Note: For fine-tune there are many other types of architecture that can be used to fine tune this model.

BYOL was pre-trained on ImageNet by 300 epochs. After pre-trained, the model is evaluated on many downstream tasks by using linear and fine-tune evaluations. Table 3: Transfer learning results from ImageNet (IN) with the standard ResNet-50 architecture.

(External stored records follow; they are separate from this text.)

@[simp] theorem State.setDevice_threads (s : State) (d : Nat) (dv : Device) : (s.setDevice d dv).threads = s.threads := rfl
@[simp] theorem State.setDevice_cores (s : State) (d : Nat) (dv : Device) : (s.setDevice d dv).cores = s.cores := rfl
@[simp] theorem State.setDevice_clusters (s : State) (d : Nat) (dv : Device) : (s.setDevice d dv).clusters = s.clusters := rfl
@[simp] theorem State.setDevice_partitions (s : State) (d : Nat) (dv : Device) : (s.setDevice d dv).partitions = s.partitions := rfl
@[simp] theorem State.setDevice_mem (s : State) (d : Nat) (dv : Device) : (s.setDevice d dv).mem = s.mem := rfl
@[simp] theorem State.setDevice_feEmpty (s : State) (d : Nat) (dv : Device) : (s.setDevice d dv).feEmpty = s.feEmpty := rfl
@[simp] theorem State.setDevice_poison (s : State) (d : Nat) (dv : Device) : (s.setDevice d dv).poison = s.poison := rfl
@[simp] theorem State.setDevice_stores (s : State) (d : Nat) (dv : Device) : (s.setDevice d dv).stores = s.stores := rfl
@[simp] theorem State.setDevice_sums (s : State) (d : Nat) (dv : Device) : (s.setDevice d dv).sums = s.sums := rfl
@[simp] theorem State.setDevice_rel (s : State) (d : Nat) (dv : Device) : (s.setDevice d dv).rel = s.rel := rfl
@[simp] theorem State.setDevice_l1 (s : State) (d : Nat) (dv : Device) : (s.setDevice d dv).l1 = s.l1 := rfl
@[simp] theorem State.setDevice_il1 (s : State) (d : Nat) (dv : Device) : (s.setDevice d dv).il1 = s.il1 := rfl
@[simp] theorem State.setDevice_rind (s : State) (d : Nat) (dv : Device) : (s.setDevice d dv).rind = s.rind := rfl
@[simp] theorem State.setDevice_paste (s : State) (d : Nat) (dv : Device) : (s.setDevice d dv).paste = s.paste := rfl
@[simp] theorem State.setDevice_fills (s : State) (d : Nat) (dv : Device) : (s.setDevice d dv).fills = s.fills := rfl
@[simp] theorem State.setDevice_leases (s : State) (d : Nat) (dv : Device) : (s.setDevice d dv).leases = s.leases := rfl
@[simp] theorem State.setDevice_pages (s : State) (d : Nat) (dv : Device) : (s.setDevice d dv).pages = s.pages := rfl
@[simp] theorem State.setDevice_tlb (s : State) (d : Nat) (dv : Device) : (s.setDevice d dv).tlb = s.tlb := rfl
@[simp] theorem State.setDevice_tickets (s : State) (d : Nat) (dv : Device) : (s.setDevice d dv).tickets = s.tickets := rfl
@[simp] theorem State.setDevice_drops (s : State) (d : Nat) (dv : Device) : (s.setDevice d dv).drops = s.drops := rfl
@[simp] theorem State.setDevice_watches (s : State) (d : Nat) (dv : Device) : (s.setDevice d dv).watches = s.watches := rfl
@[simp] theorem State.setDevice_answers (s : State) (d : Nat) (dv : Device) : (s.setDevice d dv).answers = s.answers := rfl
@[simp] theorem State.setDevice_waiters (s : State) (d : Nat) (dv : Device) : (s.setDevice d dv).waiters = s.waiters := rfl
@[simp] theorem State.setDevice_barriers (s : State) (d : Nat) (dv : Device) : (s.setDevice d dv).barriers = s.barriers := rfl
@[simp] theorem State.setDevice_saved (s : State) (d : Nat) (dv : Device) : (s.setDevice d dv).saved = s.saved := rfl
@[simp] theorem State.setDevice_packets (s : State) (d : Nat) (dv : Device) : (s.setDevice d dv).packets = s.packets := rfl
@[simp] theorem State.setDevice_pools (s : State) (d : Nat) (dv : Device) : (s.setDevice d dv).pools = s.pools := rfl
@[simp] theorem State.setDevice_links (s : State) (d : Nat) (dv : Device) : (s.setDevice d dv).links = s.links := rfl
@[simp] theorem State.setDevice_seqs (s : State) (d : Nat) (dv : Device) : (s.setDevice d dv).seqs = s.seqs := rfl
@[simp] theorem State.setDevice_nextId (s : State) (d : Nat) (dv : Device) : (s.setDevice d dv).nextId = s.nextId := rfl
@[simp] theorem State.setDevice_free (s : State) (d : Nat) (dv : Device) : (s.setDevice d dv).free = s.free := rfl
@[simp] theorem State.setDevice_curT (s : State) (d : Nat) (dv : Device) : (s.setDevice d dv).curT = s.curT := rfl
@[simp] theorem State.setDevice_curX (s : State) (d : Nat) (dv : Device) : (s.setDevice d dv).curX = s.curX := rfl
@[simp] theorem State.setDevice_actor (s : State) (d : Nat) (dv : Device) : (s.setDevice d dv).actor = s.actor := rfl
@[simp] theorem State.setDevice_item (s : State) (d : Nat) (dv : Device) : (s.setDevice d dv).item = s.item := rfl
@[simp] theorem State.setDevice_agenda (s : State) (d : Nat) (dv : Device) : (s.setDevice d dv).agenda = s.agenda := rfl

Credits: Bootstrap your own latent: A new approach to self-supervised Learning This result show competitive results to the Supervised training of RestNet-50 in ImageNet and surpass the performance of contrastive learning models.

In these tables shows the robustness of BYOL against batch size compared to SimCLR. Also show the robustness for data augmentations showing that is not that sensitive to the choice of image augmentation like SimCLR. Figure 3: Decrease in top-1 accuracy (in % points) of BYOL and our own reproduction of SimCLR at 300 epochs, under linear evaluation on ImageNet. Credits: Bootstrap your own latent: A new approach to self-supervised Learning

Remarks

BYOL gives another solution to the traditional use of contrastive loss for self-supervised frameworks. Giving more research on this non-contrastive framework opens the door for more powerful models. Also taking out the need of negative examples gives more freedom to the model to understand the data and give richer representations.

In the original BYOL paper have many other interesting topics:

  • Result on linear and semi-supervised evaluation on ImageNet.
  • A more detail information about the setup of BYOL.
  • Details on the relation to contrastive methods.
  • Pseudo-code in JAX to implement BYOL.

I encourage you to look the papers from the reference section. This will give you a broader perspective on the Bootstrap your own latent: A new approach to self-supervised Learning paper.

Thank you for reading!

Cite as:

@article{
  tajia2024bootstrap,
  title={Bootstrap Your Own Latent},
  author={Tajia, Pedro},
  year={2024},
  howpublished={\url{https://pedrotajia.com/2024/10/20/bootstrap-your-own-latent.html}}
}

References

  1. Jean-Bastien Grill et al., “Bootstrap Your Own Latent: A New Approach to Self-Supervised Learning”, arXiv, 2020.
  2. Ting Chen et al., “A Simple Framework for Contrastive Learning of Visual Representations (SimCLR)”, arXiv, 2020.
  3. Xinlei Chen and Kaiming He, “On the Importance of Asymmetry for Siamese Representation Learning”, arXiv, 2022.
  4. Imbue Research, “Understanding Self-Supervised and Contrastive Learning with ‘Bootstrap Your Own Latent’ (BYOL)”, Blog post.
  5. Thalles Silva, “Exploring SimCLR: A Simple Framework for Contrastive Learning of Visual Representations”, Blog post.